Глупая это была затея, попытка купить на «пустышку», склеить чашку, которую склеить невозможно не потому, что она разбилась в мелкое крошево, а оттого, что чашки к тому времени, не было вовсе.
Вся ЕЁ «любовь» — наигрыш на волне популярности группы.
Фикция. Ложь. Обман.
Сколько их, было, впоследствии — прицепившихся, словно моллюски к брюху Левиафана к их сообществу, с одной только вульгарно — примитивной целью — жрать и гадить.
«Мадмуазель» была лишь, первая ласточкой в этом срамном саду.
Она, конечно же, жалела — желала не «рогатого» бедолагу Пестерева.
Нет. Она жалела, что не сможет получить эти деньги «налом» минуя «Три стадии развитого идиотизма», на которые всё больше в последнее время стал походить их «роман».
Она, как и все прочие попавшие волею случая в их орбиту, не желала оплачивать выпитое и съеденное.
К сожалению, это норма для здешних мест.
Самоуважение и честь — не трава, они на пустом месте не растут.
Страна же, где, всё ещё, обретается Пестерев, с недавних пор, сделалась ПУСТЫМ МЕСТОМ, в прямом и переносном смысле слова.

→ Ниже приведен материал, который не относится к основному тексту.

/-- 41_crc16 R83: the message CRC folds the byte step from 0xFFFF, first byte to last, and the order
matters. -/
def Obligations.MessageCrcFoldsBytes : Prop :=
  crc16 [] = 0xFFFF#16 ∧ (∀ (bs : List Byte) (b : Byte), crc16 (bs ++ [b]) = crcByte (crc16 bs) b) ∧
    crc16 [0x01#8, 0x02#8] ≠ crc16 [0x02#8, 0x01#8]

/-- 41_crc16 R85: the check value over "123456789". -/
def Obligations.PublishedCheckValue : Prop :=
  crc16 [0x31#8, 0x32#8, 0x33#8, 0x34#8, 0x35#8, 0x36#8, 0x37#8, 0x38#8, 0x39#8] = 0x4B37#16

/-- 41_crc16 R91: a message followed by its own two result bytes, low byte first, has CRC 0. -/
def Obligations.ResidueIsZero : Prop :=
  ∀ bs : List Byte, crc16 (bs ++ resultBytes (crc16 bs)) = 0#16

/-- 20_memory R46: `window_ok` is the comparison on 33-bit sums, which never wrap. -/
def Obligations.WindowCheckNeverWraps : Prop :=
  ∀ (s : State) (off len : Word),
    s.windowOk off.toNat len.toNat =
      decide ((off.setWidth 33 + len.setWidth 33).toNat ≤ (s.bufSize.setWidth 33).toNat)

/-- 20_memory R47, 00_scope R9: MemRead(off, n) is the `n` bytes from `off` up, in increasing index order. -/
def Obligations.MemReadListsBytesInOrder : Prop :=
  ∀ (s : State) (off n : Nat),
    (s.memRead off n).length = n ∧ ∀ k, k < n → (s.memRead off n)[k]? = some (s.bufByte (off + k))

/-- 41_crc16 R86: CRC.CALC, with a valid window and with an invalid one. -/
def Obligations.CrcCalcResult : Prop :=
  encode .crcCalc = ⟨0x80000000#32, 0x00000001#32⟩ ∧
  ∀ s : State,
    (s.offset.toNat + s.length.toNat ≤ s.bufSize.toNat →
      exec .crcCalc s = .next { s with
        cmd := 0x00000001#32
        crcResult := (crc16 (s.memRead s.offset.toNat s.length.toNat)).setWidth 32
        status := ⟨false, .none, 0x1#4⟩ }) ∧
    (s.bufSize.toNat < s.offset.toNat + s.length.toNat →
      exec .crcCalc s = .next { s with cmd := 0x00000001#32, status := ⟨false, .outOfRange, 0x1#4⟩ })

/-- 41_crc16 R87: CRC.VERIFY, with a valid window and with an invalid one. -/
def Obligations.CrcVerifyResult : Prop :=
  encode .crcVerify = ⟨0x80000000#32, 0x00000002#32⟩ ∧
  ∀ s : State,
    (s.offset.toNat + s.length.toNat ≤ s.bufSize.toNat →
      exec .crcVerify s = .next { s with
        cmd := 0x00000002#32
        crcResult := (crc16 (s.memRead s.offset.toNat s.length.toNat)).setWidth 32
        status :=
          ⟨decide (crc16 (s.memRead s.offset.toNat s.length.toNat) = s.expect.extractLsb' 0 16),
            .none, 0x2#4⟩ }) ∧
    (s.bufSize.toNat < s.offset.toNat + s.length.toNat →
      exec .crcVerify s = .next { s with cmd := 0x00000002#32, status := ⟨false, .outOfRange, 0x2#4⟩ })

/-- 60_exceptions R110: a mismatch ends with ERR = NONE and MATCH = 0. -/
def Obligations.MismatchIsNoError : Prop :=
  ∀ s : State, s.offset.toNat + s.length.toNat ≤ s.bufSize.toNat →
    crc16 (s.memRead s.offset.toNat s.length.toNat) ≠ s.expect.extractLsb' 0 16 →
    ∃ t, exec .crcVerify s = .next t ∧ t.status.err = .none ∧ t.status.matched = false

/-- 41_crc16 R88: CRC.CALC, then EXPECT <- CRC_RESULT, then CRC.VERIFY gives MATCH = 1 and ERR = NONE, for
every valid window. -/
def Obligations.VerifyAcceptsWhatCalcComputed : Prop :=
  ∀ s : State, s.offset.toNat + s.length.toNat ≤ s.bufSize.toNat →
    ∃ t u v, exec .crcCalc s = .next t ∧ exec (.busWr 0x0010#16 t.crcResult) t = .next u ∧
      exec .crcVerify u = .next v ∧ v.status.matched = true ∧ v.status.err = .none

/-- 41_crc16 R89: CRC.CALC over the same window bytes gives the same result, whatever the other registers
hold and wherever the window stands. -/
def Obligations.CrcDependsOnWindowBytesAlone : Prop :=
  ∀ s s' t t' : State,
    s.offset.toNat + s.length.toNat ≤ s.bufSize.toNat →
    s'.offset.toNat + s'.length.toNat ≤ s'.bufSize.toNat →
    s.memRead s.offset.toNat s.length.toNat = s'.memRead s'.offset.toNat s'.length.toNat →
    exec .crcCalc s = .next t → exec .crcCalc s' = .next t' →
    t.crcResult = t'.crcResult ∧ t.status = t'.status

/-- 41_crc16 R90: flipping any single bit inside the window changes the result, for every window length. -/
def Obligations.SingleBitFlipChangesTheResult : Prop :=
  ∀ (s t t' : State) (j k : Nat),
    s.offset.toNat + s.length.toNat ≤ s.bufSize.toNat →
    s.offset.toNat ≤ j → j < s.offset.toNat + s.length.toNat → k < 8 →
    exec .crcCalc s = .next t →
    exec .crcCalc (s.storeByte j (s.bufByte j ^^^ BitVec.twoPow 8 k)) = .next t' →
    t.crcResult ≠ t'.crcResult

/-- The frame of CRC.CALC and CRC.VERIFY: they write CMD, STATUS and CRC_RESULT only (R86, R87, R70). -/
def Obligations.CrcCommandsFrame : Prop :=
  ∀ (s t : State) (i : Instr), i = .crcCalc ∨ i = .crcVerify → exec i s = .next t →
    t.offset = s.offset ∧ t.length = s.length ∧ t.expect = s.expect ∧ t.fltResult = s.fltResult ∧
    t.bufSize = s.bufSize ∧ t.bufCap = s.bufCap ∧ (∀ j, t.bufByte j = s.bufByte j) ∧ t.boot = s.boot ∧
    t.pending = s.pending ∧ t.owner = s.owner ∧ t.replies = s.replies

/-! The float codec. -/

/-- 42_float_codec R99, R96: FLT.DEC at each width, with a valid window and with an invalid one. -/
def Obligations.FltDecResult : Prop :=
  ∀ (s : State) (w : BitVec 4),
    encode (.fltDec w) = ⟨0x80000000#32, BitVec.ofNat 32 (3 + 16 * w.toNat)⟩ ∧
    (w ≠ 2#4 → w ≠ 4#4 →
      exec (.fltDec w) s = .next { s with
        cmd := BitVec.ofNat 32 (3 + 16 * w.toNat), status := ⟨false, .invalidWidth, 0x3#4⟩ }) ∧
    (w = 2#4 → s.offset.toNat + 2 ≤ s.bufSize.toNat →
      exec (.fltDec w) s = .next { s with
        cmd := 0x00000023#32
        fltResult := (s.bufByte s.offset.toNat ++ s.bufByte (s.offset.toNat + 1) ++ 0#8 ++ 0#8)
        status := ⟨false, .none, 0x3#4⟩ }) ∧
    (w = 4#4 → s.offset.toNat + 4 ≤ s.bufSize.toNat →
      exec (.fltDec w) s = .next { s with
        cmd := 0x00000043#32
        fltResult := (s.bufByte s.offset.toNat ++ s.bufByte (s.offset.toNat + 1) ++
          s.bufByte (s.offset.toNat + 2) ++ s.bufByte (s.offset.toNat + 3))
        status := ⟨false, .none, 0x3#4⟩ }) ∧
    (w = 2#4 ∨ w = 4#4 → s.bufSize.toNat < s.offset.toNat + w.toNat →
      exec (.fltDec w) s = .next { s with
        cmd := BitVec.ofNat 32 (3 + 16 * w.toNat), status := ⟨false, .outOfRange, 0x3#4⟩ })

/-- 42_float_codec R95: byte k of the result, from the most significant, is the window's byte k, and zero
past the width. -/
def Obligations.FloatBytesAreBigEndian : Prop :=
  ∀ (s t : State) (w : BitVec 4), w = 2#4 ∨ w = 4#4 → s.offset.toNat + w.toNat ≤ s.bufSize.toNat →
    exec (.fltDec w) s = .next t →
    ∀ k, k < 4 → t.fltResult.extractLsb' (8 * (3 - k)) 8 =
      if k < w.toNat then s.bufByte (s.offset.toNat + k) else 0#8

/-- 42_float_codec R100: width 2 gives the same word as width 4 on the two bytes followed by 00 00. -/
def Obligations.WidthTwoIsWidthFourOfThePaddedBytes : Prop :=
  ∀ s s' t t' : State,
    s.offset.toNat + 2 ≤ s.bufSize.toNat → s'.offset.toNat + 4 ≤ s'.bufSize.toNat →
    s'.memRead s'.offset.toNat 4 =
      [s.bufByte s.offset.toNat, s.bufByte (s.offset.toNat + 1), 0#8, 0#8] →
    exec (.fltDec 2#4) s = .next t → exec (.fltDec 4#4) s' = .next t' → t.fltResult = t'.fltResult

/-- The frame of FLT.DEC: it writes CMD, STATUS and FLT_RESULT only (R99, R70). -/
def Obligations.FltDecFrame : Prop :=
  ∀ (s t : State) (w : BitVec 4), exec (.fltDec w) s = .next t →
    t.offset = s.offset ∧ t.length = s.length ∧ t.expect = s.expect ∧ t.crcResult = s.crcResult ∧
    t.bufSize = s.bufSize ∧ t.bufCap = s.bufCap ∧ (∀ j, t.bufByte j = s.bufByte j) ∧ t.boot = s.boot ∧
    t.pending = s.pending ∧ t.owner = s.owner ∧ t.replies = s.replies

/-- 42_float_codec R98: two patterns that stand for the same datum, not a NaN, are the same pattern, so the
value is given whole by the bits (the form of a datum is log entry 16). -/
def Obligations.ValueDeterminesPattern : Prop :=
  ∀ v w : Word, binary32Value v = binary32Value w → (∀ q, binary32Value v ≠ .nan q) → v = w

/-! Errors and STATUS. -/

/-- 10_state R20, 40_host_bus R74, 60_exceptions R106: the fields of the STATUS word, with the code of each
error; 0x4..0xF are never produced; every other bit, BUSY among them, reads 0. -/
def Obligations.StatusWordFields : Prop :=
  ErrCode.none.code = 0x0#4 ∧ ErrCode.illegalCmd.code = 0x1#4 ∧ ErrCode.invalidWidth.code = 0x2#4 ∧
  ErrCode.outOfRange.code = 0x3#4 ∧
  ∀ st : Status,
    st.word.getLsbD 1 = st.matched ∧
    st.word.extractLsb' 4 4 = st.err.code ∧ (st.word.extractLsb' 4 4).toNat < 4 ∧
    st.word.extractLsb' 8 4 = st.lastOp ∧
    ∀ i, i = 0 ∨ i = 2 ∨ i = 3 ∨ 12 ≤ i → st.word.getLsbD i = false

/-- 60_exceptions R112: exactly one error is reported, ILLEGAL_CMD before INVALID_WIDTH before
OUT_OF_RANGE. -/
def Obligations.ErrorPriority : Prop :=
  ∀ (s : State) (d : Word), ∃ t, exec (.busWr 0x0000#16 d) s = .next t ∧
    t.status.err =
      match decodeCmd d with
      | .illegal => .illegalCmd
      | .fltDec w =>
        if w ≠ 2#4 ∧ w ≠ 4#4 then .invalidWidth
        else if s.bufSize.toNat < s.offset.toNat + w.toNat then .outOfRange else .none
      | .crcCalc =>
        if s.bufSize.toNat < s.offset.toNat + s.length.toNat then .outOfRange else .none
      | .crcVerify =>
        if s.bufSize.toNat < s.offset.toNat + s.length.toNat then .outOfRange else .none

/-- 60_exceptions R111: a write to CMD that ends with an error writes CMD and STATUS (ERR, MATCH = 0,
LAST_OP) and nothing else. -/
def Obligations.ErrorLeavesEverythingElse : Prop :=
  ∀ (s t : State) (d : Word), exec (.busWr 0x0000#16 d) s = .next t → t.status.err ≠ .none →
    t = { s with cmd := d, status := ⟨false, t.status.err, d.extractLsb' 0 4⟩ }

/-- 10_state R20: only a write to CMD writes CMD or STATUS: after any other transaction both are as they
were, and after each command LAST_OP is its OP and MATCH is 1 only for a CRC.VERIFY without error. -/
def Obligations.OnlyCommandsWriteStatus : Prop :=
  ∀ (s t : State) (i : Instr), exec i s = .next t →
    (∀ a, i = .busRd a → t.cmd = s.cmd ∧ t.status = s.status) ∧
    (∀ a d, i = .busWr a d → a ≠ 0x0000#16 → t.cmd = s.cmd ∧ t.status = s.status) ∧
    ((∀ a, i ≠ .busRd a) → (∀ a d, i = .busWr a d → a = 0x0000#16) →
      t.status.lastOp = t.cmd.extractLsb' 0 4 ∧
      (t.status.matched = true → t.status.err = .none ∧ t.cmd = 0x00000002#32 ∧
        crc16 (s.memRead s.offset.toNat s.length.toNat) = s.expect.extractLsb' 0 16))

/-- 70_reset R125: right after a command, a result register that STATUS calls a result holds the result of
the registers and the buffer as they stand. -/
def Obligations.FreshResultsAreResults : Prop :=
  ∀ (s t : State) (d : Word), exec (.busWr 0x0000#16 d) s = .next t →
    (t.crcResultFresh →
      t.crcResult = (crc16 (t.memRead t.offset.toNat t.length.toNat)).setWidth 32) ∧
    (t.fltResultFresh →
      t.fltResult = stagedWord (t.memRead t.offset.toNat (t.cmd.extractLsb' 4 4).toNat)) ∧
    (t.matchFresh →
      (t.status.matched = true ↔
        crc16 (t.memRead t.offset.toNat t.length.toNat) = t.expect.extractLsb' 0 16))

/-! What a command can depend on. -/

/-- 20_memory R42: a command reads no byte outside its window, and none at all where the window fails its
check: two states that differ only in buffer bytes outside the window give states that differ only
there. -/
def Obligations.CommandsReadOnlyTheirWindow : Prop :=
  ∀ (s s' t t' : State) (d : Word),
    s' = { s with buf := s'.buf, boot := s'.boot } →
    (∀ n, decodeCmd d = .crcCalc ∨ decodeCmd d = .crcVerify → n = s.length.toNat →
      s.offset.toNat + n ≤ s.bufSize.toNat →
      ∀ k, k < n → s'.bufByte (s.offset.toNat + k) = s.bufByte (s.offset.toNat + k)) →
    (∀ w, decodeCmd d = .fltDec w → w = 2#4 ∨ w = 4#4 → s.offset.toNat + w.toNat ≤ s.bufSize.toNat →
      ∀ k, k < w.toNat → s'.bufByte (s.offset.toNat + k) = s.bufByte (s.offset.toNat + k)) →
    exec (.busWr 0x0000#16 d) s = .next t → exec (.busWr 0x0000#16 d) s' = .next t' →
    t' = { t with buf := s'.buf, boot := s'.boot }

/-- 70_reset R122, R124: where the host has written every byte of the window since reset, no CRC command
depends on what BUF_RESET put into the buffer. It holds for every value of the free value. -/
def Obligations.WrittenWindowIgnoresResetContents : Prop :=
  ∀ (s t t' : State) (i : Instr) (boot : Nat), i = .crcCalc ∨ i = .crcVerify →
    s.windowWritten s.offset.toNat s.length.toNat →
    exec i s = .next t → exec i { s with boot := boot } = .next t' → t' = { t with boot := boot }

/-- 10_state R32, R15: the block has no hidden state: two states whose registers and buffer bytes read alike
answer every instruction alike, and still read alike after it. -/
def Obligations.NoHiddenState : Prop :=
  ∀ (s s' t t' : State) (i : Instr), s.sameBlock s' → s.replies = s'.replies →
    exec i s = .next t → exec i s' = .next t' → t.sameBlock t' ∧ t.replies = t'.replies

«Ну, да бог с ней, пусть живёт, как знает. Говорят, у неё родилась, дочь, не дай сего, если девочка с годами пойдёт характером в мать, а в остальном „Прекрасная маркиза“ желаю вам счастливого пути».
Пока эти мысли грызли его, дождь миновал.
Телефонная будка исчезла и он, с облегчением понял, что эта часть прошлого покинула его навсегда.
Не будет никакого «завтрашнего впостеливаляния» и лживых признаний чёрт знает в чём, тоже не будет. Оказывается, здесь, во сне, цену имеет лишь то, что происходит с нами сейчас, в данный, конкретный отрезок времени. Всё остальное, серая «пыль грузинских дорог».
Что же касается возникшей перед ним внезапно, тропы, то «путь» этот, извилистый и путанный, словно бы подтверждая строчки о том, что: «Судьба меняется в секунды, а камням век лежать на дне».
Привел и поставил Пестерева перед «каре» средней во всех отношениях школы, где он «мотал» последние три класса десятилетки.
Здание взирало на своего выпускника беспомощным недомерком «брежневской» архитектуры. Только в широких, тёмных окнах золотыми линиями преломлялся свет одиноких фонарей.
Дверь парадного входа была приоткрыта, но входить Пестерева не тянуло. Наверно потому, что школа всегда была для него своеобразной каторгой. Надо «отбыть своё», идёшь «отсиживаешь» и с глаз долой из сердца вон.
Так поступали тогда многие потому, что всерьёз принимать «совдеповскую образованщину» для неокрепшего сознания было чревато.
В «Бурсе», случались казусы достойные быть увековеченными высокой латынью в циничных медицинских трактатах.
Желая, «выбиться» в медалисты, иные «ретивые ученики», заучивали «талмуды» скажем, по истории, а потом, пыжились до рвоты, пересказывая параграфы, наизусть.